BEGIN MATERIALS PROVIDED
/-! ### setRx -/

@[simp] theorem setRx_pending (x : RxFrame) : (setRx s x).pending = s.pending := rfl
@[simp] theorem setRx_now (x : RxFrame) : (setRx s x).now = s.now := rfl
@[simp] theorem setRx_draws (x : RxFrame) : (setRx s x).draws = s.draws := rfl
@[simp] theorem setRx_mode (x : RxFrame) : (setRx s x).mode = s.mode := rfl
@[simp] theorem setRx_cause (x : RxFrame) : (setRx s x).cause = s.cause := rfl
@[simp] theorem setRx_fatal (x : RxFrame) : (setRx s x).fatal = s.fatal := rfl
@[simp] theorem setRx_assay (x : RxFrame) : (setRx s x).assay = s.assay := rfl
@[simp] theorem setRx_fuses (x : RxFrame) : (setRx s x).fuses = s.fuses := rfl
@[simp] theorem setRx_nv (x : RxFrame) : (setRx s x).nv = s.nv := rfl
@[simp] theorem setRx_active (x : RxFrame) : (setRx s x).active = s.active := rfl
@[simp] theorem setRx_img (x : RxFrame) : (setRx s x).img = s.img := rfl
@[simp] theorem setRx_bmr (x : RxFrame) : (setRx s x).bmr = s.bmr := rfl
@[simp] theorem setRx_ladder (x : RxFrame) : (setRx s x).ladder = s.ladder := rfl
@[simp] theorem setRx_tamperLatch (x : RxFrame) : (setRx s x).tamperLatch = s.tamperLatch := rfl
@[simp] theorem setRx_tamperLevel (x : RxFrame) : (setRx s x).tamperLevel = s.tamperLevel := rfl
@[simp] theorem setRx_retention (x : RxFrame) : (setRx s x).retention = s.retention := rfl
@[simp] theorem setRx_power (x : RxFrame) : (setRx s x).power = s.power := rfl
@[simp] theorem setRx_tcfg (x : RxFrame) : (setRx s x).tcfg = s.tcfg := rfl
@[simp] theorem setRx_ticks (x : RxFrame) : (setRx s x).ticks = s.ticks := rfl
@[simp] theorem setRx_plan (x : RxFrame) : (setRx s x).plan = s.plan := rfl
@[simp] theorem setRx_ovr (x : RxFrame) : (setRx s x).ovr = s.ovr := rfl
@[simp] theorem setRx_mail (x : RxFrame) : (setRx s x).mail = s.mail := rfl
@[simp] theorem setRx_mbox (x : RxFrame) (j : Nat) : (setRx s x).mbox j = s.mbox j := rfl
@[simp] theorem setRx_rotation (x : RxFrame) : (setRx s x).rotation = s.rotation := rfl
@[simp] theorem setRx_cmds (x : RxFrame) : (setRx s x).cmds = s.cmds := rfl
@[simp] theorem setRx_nextCmd (x : RxFrame) : (setRx s x).nextCmd = s.nextCmd := rfl
@[simp] theorem setRx_staged (x : RxFrame) : (setRx s x).staged = s.staged := rfl
@[simp] theorem setRx_streams (x : RxFrame) : (setRx s x).streams = s.streams := rfl
@[simp] theorem setRx_stream (x : RxFrame) (j : Nat) : (setRx s x).stream j = s.stream j := rfl
@[simp] theorem setRx_shots (x : RxFrame) : (setRx s x).shots = s.shots := rfl
@[simp] theorem setRx_aux (x : RxFrame) : (setRx s x).aux = s.aux := rfl
@[simp] theorem setRx_aux_ (x : RxFrame) (j : Nat) : (setRx s x).aux_ j = s.aux_ j := rfl
@[simp] theorem setRx_adm (x : RxFrame) : (setRx s x).adm = s.adm := rfl
@[simp] theorem setRx_demand (x : RxFrame) (j : Nat) : (setRx s x).demand j = s.demand j := rfl
@[simp] theorem setRx_grace (x : RxFrame) : (setRx s x).grace = s.grace := rfl
@[simp] theorem setRx_slots (x : RxFrame) : (setRx s x).slots = s.slots := rfl
@[simp] theorem setRx_slot (x : RxFrame) (j : Nat) : (setRx s x).slot j = s.slot j := rfl
@[simp] theorem setRx_keyCtl (x : RxFrame) : (setRx s x).keyCtl = s.keyCtl := rfl
@[simp] theorem setRx_ent (x : RxFrame) : (setRx s x).ent = s.ent := rfl
@[simp] theorem setRx_imports (x : RxFrame) : (setRx s x).imports = s.imports := rfl
@[simp] theorem setRx_rings (x : RxFrame) : (setRx s x).rings = s.rings := rfl
@[simp] theorem setRx_ring (x : RxFrame) (j : Nat) : (setRx s x).ring j = s.ring j := rfl
@[simp] theorem setRx_hostMem (x : RxFrame) : (setRx s x).hostMem = s.hostMem := rfl
@[simp] theorem setRx_jobs (x : RxFrame) : (setRx s x).jobs = s.jobs := rfl
@[simp] theorem setRx_tx (x : RxFrame) : (setRx s x).tx = s.tx := rfl
@[simp] theorem setRx_txFrame (x : RxFrame) (j : Nat) : (setRx s x).txFrame j = s.txFrame j := rfl
@[simp] theorem setRx_nextFrame (x : RxFrame) : (setRx s x).nextFrame = s.nextFrame := rfl
@[simp] theorem setRx_egSkip (x : RxFrame) : (setRx s x).egSkip = s.egSkip := rfl
@[simp] theorem setRx_eReady (x : RxFrame) : (setRx s x).eReady = s.eReady := rfl
@[simp] theorem setRx_classifying (x : RxFrame) : (setRx s x).classifying = s.classifying := rfl
@[simp] theorem setRx_ingress (x : RxFrame) : (setRx s x).ingress = s.ingress := rfl
@[simp] theorem setRx_ports (x : RxFrame) : (setRx s x).ports = s.ports := rfl
@[simp] theorem setRx_port (x : RxFrame) (j : Nat) : (setRx s x).port j = s.port j := rfl
@[simp] theorem setRx_pairs (x : RxFrame) : (setRx s x).pairs = s.pairs := rfl
@[simp] theorem setRx_pair (x : RxFrame) (j : Nat) : (setRx s x).pair j = s.pair j := rfl
@[simp] theorem setRx_noticeLog (x : RxFrame) : (setRx s x).noticeLog = s.noticeLog := rfl
@[simp] theorem setRx_gates (x : RxFrame) : (setRx s x).gates = s.gates := rfl
@[simp] theorem setRx_gate (x : RxFrame) (j : Nat) : (setRx s x).gate j = s.gate j := rfl
@[simp] theorem setRx_pubs (x : RxFrame) : (setRx s x).pubs = s.pubs := rfl
@[simp] theorem setRx_pub (x : RxFrame) (j : Nat) : (setRx s x).pub j = s.pub j := rfl
@[simp] theorem setRx_vers (x : RxFrame) : (setRx s x).vers = s.vers := rfl
@[simp] theorem setRx_ver (x : RxFrame) (j : Nat) : (setRx s x).ver j = s.ver j := rfl
@[simp] theorem setRx_v2 (x : RxFrame) : (setRx s x).v2 = s.v2 := rfl
@[simp] theorem setRx_bw (x : RxFrame) : (setRx s x).bw = s.bw := rfl
@[simp] theorem setRx_pebbles (x : RxFrame) : (setRx s x).pebbles = s.pebbles := rfl
@[simp] theorem setRx_mem (x : RxFrame) : (setRx s x).mem = s.mem := rfl
@[simp] theorem setRx_dram (x : RxFrame) : (setRx s x).dram = s.dram := rfl
@[simp] theorem setRx_eye (x : RxFrame) : (setRx s x).eye = s.eye := rfl
@[simp] theorem setRx_bus (x : RxFrame) : (setRx s x).bus = s.bus := rfl
@[simp] theorem setRx_out (x : RxFrame) : (setRx s x).out = s.out := rfl

/-! ### dropTx -/

@[simp] theorem dropTx_pending (f : Nat) : (dropTx s f).pending = s.pending := rfl
@[simp] theorem dropTx_now (f : Nat) : (dropTx s f).now = s.now := rfl
@[simp] theorem dropTx_draws (f : Nat) : (dropTx s f).draws = s.draws := rfl
@[simp] theorem dropTx_mode (f : Nat) : (dropTx s f).mode = s.mode := rfl
@[simp] theorem dropTx_cause (f : Nat) : (dropTx s f).cause = s.cause := rfl
@[simp] theorem dropTx_fatal (f : Nat) : (dropTx s f).fatal = s.fatal := rfl
@[simp] theorem dropTx_assay (f : Nat) : (dropTx s f).assay = s.assay := rfl
@[simp] theorem dropTx_fuses (f : Nat) : (dropTx s f).fuses = s.fuses := rfl
@[simp] theorem dropTx_nv (f : Nat) : (dropTx s f).nv = s.nv := rfl
@[simp] theorem dropTx_active (f : Nat) : (dropTx s f).active = s.active := rfl
@[simp] theorem dropTx_img (f : Nat) : (dropTx s f).img = s.img := rfl
@[simp] theorem dropTx_bmr (f : Nat) : (dropTx s f).bmr = s.bmr := rfl
@[simp] theorem dropTx_ladder (f : Nat) : (dropTx s f).ladder = s.ladder := rfl
@[simp] theorem dropTx_tamperLatch (f : Nat) : (dropTx s f).tamperLatch = s.tamperLatch := rfl
@[simp] theorem dropTx_tamperLevel (f : Nat) : (dropTx s f).tamperLevel = s.tamperLevel := rfl
@[simp] theorem dropTx_retention (f : Nat) : (dropTx s f).retention = s.retention := rfl
@[simp] theorem dropTx_power (f : Nat) : (dropTx s f).power = s.power := rfl
@[simp] theorem dropTx_tcfg (f : Nat) : (dropTx s f).tcfg = s.tcfg := rfl
@[simp] theorem dropTx_ticks (f : Nat) : (dropTx s f).ticks = s.ticks := rfl
@[simp] theorem dropTx_plan (f : Nat) : (dropTx s f).plan = s.plan := rfl
@[simp] theorem dropTx_ovr (f : Nat) : (dropTx s f).ovr = s.ovr := rfl
@[simp] theorem dropTx_mail (f : Nat) : (dropTx s f).mail = s.mail := rfl
@[simp] theorem dropTx_mbox (f : Nat) (j : Nat) : (dropTx s f).mbox j = s.mbox j := rfl
@[simp] theorem dropTx_rotation (f : Nat) : (dropTx s f).rotation = s.rotation := rfl
@[simp] theorem dropTx_cmds (f : Nat) : (dropTx s f).cmds = s.cmds := rfl
@[simp] theorem dropTx_nextCmd (f : Nat) : (dropTx s f).nextCmd = s.nextCmd := rfl
@[simp] theorem dropTx_staged (f : Nat) : (dropTx s f).staged = s.staged := rfl
@[simp] theorem dropTx_streams (f : Nat) : (dropTx s f).streams = s.streams := rfl
@[simp] theorem dropTx_stream (f : Nat) (j : Nat) : (dropTx s f).stream j = s.stream j := rfl
@[simp] theorem dropTx_shots (f : Nat) : (dropTx s f).shots = s.shots := rfl
@[simp] theorem dropTx_aux (f : Nat) : (dropTx s f).aux = s.aux := rfl
@[simp] theorem dropTx_aux_ (f : Nat) (j : Nat) : (dropTx s f).aux_ j = s.aux_ j := rfl
@[simp] theorem dropTx_adm (f : Nat) : (dropTx s f).adm = s.adm := rfl
@[simp] theorem dropTx_demand (f : Nat) (j : Nat) : (dropTx s f).demand j = s.demand j := rfl
@[simp] theorem dropTx_grace (f : Nat) : (dropTx s f).grace = s.grace := rfl
@[simp] theorem dropTx_slots (f : Nat) : (dropTx s f).slots = s.slots := rfl
@[simp] theorem dropTx_slot (f : Nat) (j : Nat) : (dropTx s f).slot j = s.slot j := rfl
@[simp] theorem dropTx_keyCtl (f : Nat) : (dropTx s f).keyCtl = s.keyCtl := rfl
@[simp] theorem dropTx_ent (f : Nat) : (dropTx s f).ent = s.ent := rfl
@[simp] theorem dropTx_imports (f : Nat) : (dropTx s f).imports = s.imports := rfl
@[simp] theorem dropTx_rings (f : Nat) : (dropTx s f).rings = s.rings := rfl
@[simp] theorem dropTx_ring (f : Nat) (j : Nat) : (dropTx s f).ring j = s.ring j := rfl
@[simp] theorem dropTx_hostMem (f : Nat) : (dropTx s f).hostMem = s.hostMem := rfl
@[simp] theorem dropTx_jobs (f : Nat) : (dropTx s f).jobs = s.jobs := rfl
@[simp] theorem dropTx_rx (f : Nat) : (dropTx s f).rx = s.rx := rfl
@[simp] theorem dropTx_rxFrame (f : Nat) (j : Nat) : (dropTx s f).rxFrame j = s.rxFrame j := rfl
@[simp] theorem dropTx_nextFrame (f : Nat) : (dropTx s f).nextFrame = s.nextFrame := rfl
@[simp] theorem dropTx_egSkip (f : Nat) : (dropTx s f).egSkip = s.egSkip := rfl
@[simp] theorem dropTx_eReady (f : Nat) : (dropTx s f).eReady = s.eReady := rfl
@[simp] theorem dropTx_classifying (f : Nat) : (dropTx s f).classifying = s.classifying := rfl
@[simp] theorem dropTx_ingress (f : Nat) : (dropTx s f).ingress = s.ingress := rfl
@[simp] theorem dropTx_ports (f : Nat) : (dropTx s f).ports = s.ports := rfl
@[simp] theorem dropTx_port (f : Nat) (j : Nat) : (dropTx s f).port j = s.port j := rfl
@[simp] theorem dropTx_pairs (f : Nat) : (dropTx s f).pairs = s.pairs := rfl
@[simp] theorem dropTx_pair (f : Nat) (j : Nat) : (dropTx s f).pair j = s.pair j := rfl
@[simp] theorem dropTx_noticeLog (f : Nat) : (dropTx s f).noticeLog = s.noticeLog := rfl
@[simp] theorem dropTx_gates (f : Nat) : (dropTx s f).gates = s.gates := rfl
@[simp] theorem dropTx_gate (f : Nat) (j : Nat) : (dropTx s f).gate j = s.gate j := rfl
@[simp] theorem dropTx_pubs (f : Nat) : (dropTx s f).pubs = s.pubs := rfl
@[simp] theorem dropTx_pub (f : Nat) (j : Nat) : (dropTx s f).pub j = s.pub j := rfl
@[simp] theorem dropTx_vers (f : Nat) : (dropTx s f).vers = s.vers := rfl
@[simp] theorem dropTx_ver (f : Nat) (j : Nat) : (dropTx s f).ver j = s.ver j := rfl
@[simp] theorem dropTx_v2 (f : Nat) : (dropTx s f).v2 = s.v2 := rfl
@[simp] theorem dropTx_bw (f : Nat) : (dropTx s f).bw = s.bw := rfl
@[simp] theorem dropTx_pebbles (f : Nat) : (dropTx s f).pebbles = s.pebbles := rfl
@[simp] theorem dropTx_mem (f : Nat) : (dropTx s f).mem = s.mem := rfl
@[simp] theorem dropTx_dram (f : Nat) : (dropTx s f).dram = s.dram := rfl
@[simp] theorem dropTx_eye (f : Nat) : (dropTx s f).eye = s.eye := rfl
@[simp] theorem dropTx_bus (f : Nat) : (dropTx s f).bus = s.bus := rfl
@[simp] theorem dropTx_out (f : Nat) : (dropTx s f).out = s.out := rfl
END MATERIALS PROVIDED
» PROBLEM TO SOLVE
From the records above, transcribe exactly the run of lines that opens with the line holding "x).classifying = s.classifying := rfl" and closes with the line holding "x).port j = s.port j := rfl", both included.

» EXERCISE RESPONSE
@[simp] theorem setRx_classifying (x : RxFrame) : (setRx s x).classifying = s.classifying := rfl
@[simp] theorem setRx_ingress (x : RxFrame) : (setRx s x).ingress = s.ingress := rfl
@[simp] theorem setRx_ports (x : RxFrame) : (setRx s x).ports = s.ports := rfl
@[simp] theorem setRx_port (x : RxFrame) (j : Nat) : (setRx s x).port j = s.port j := rfl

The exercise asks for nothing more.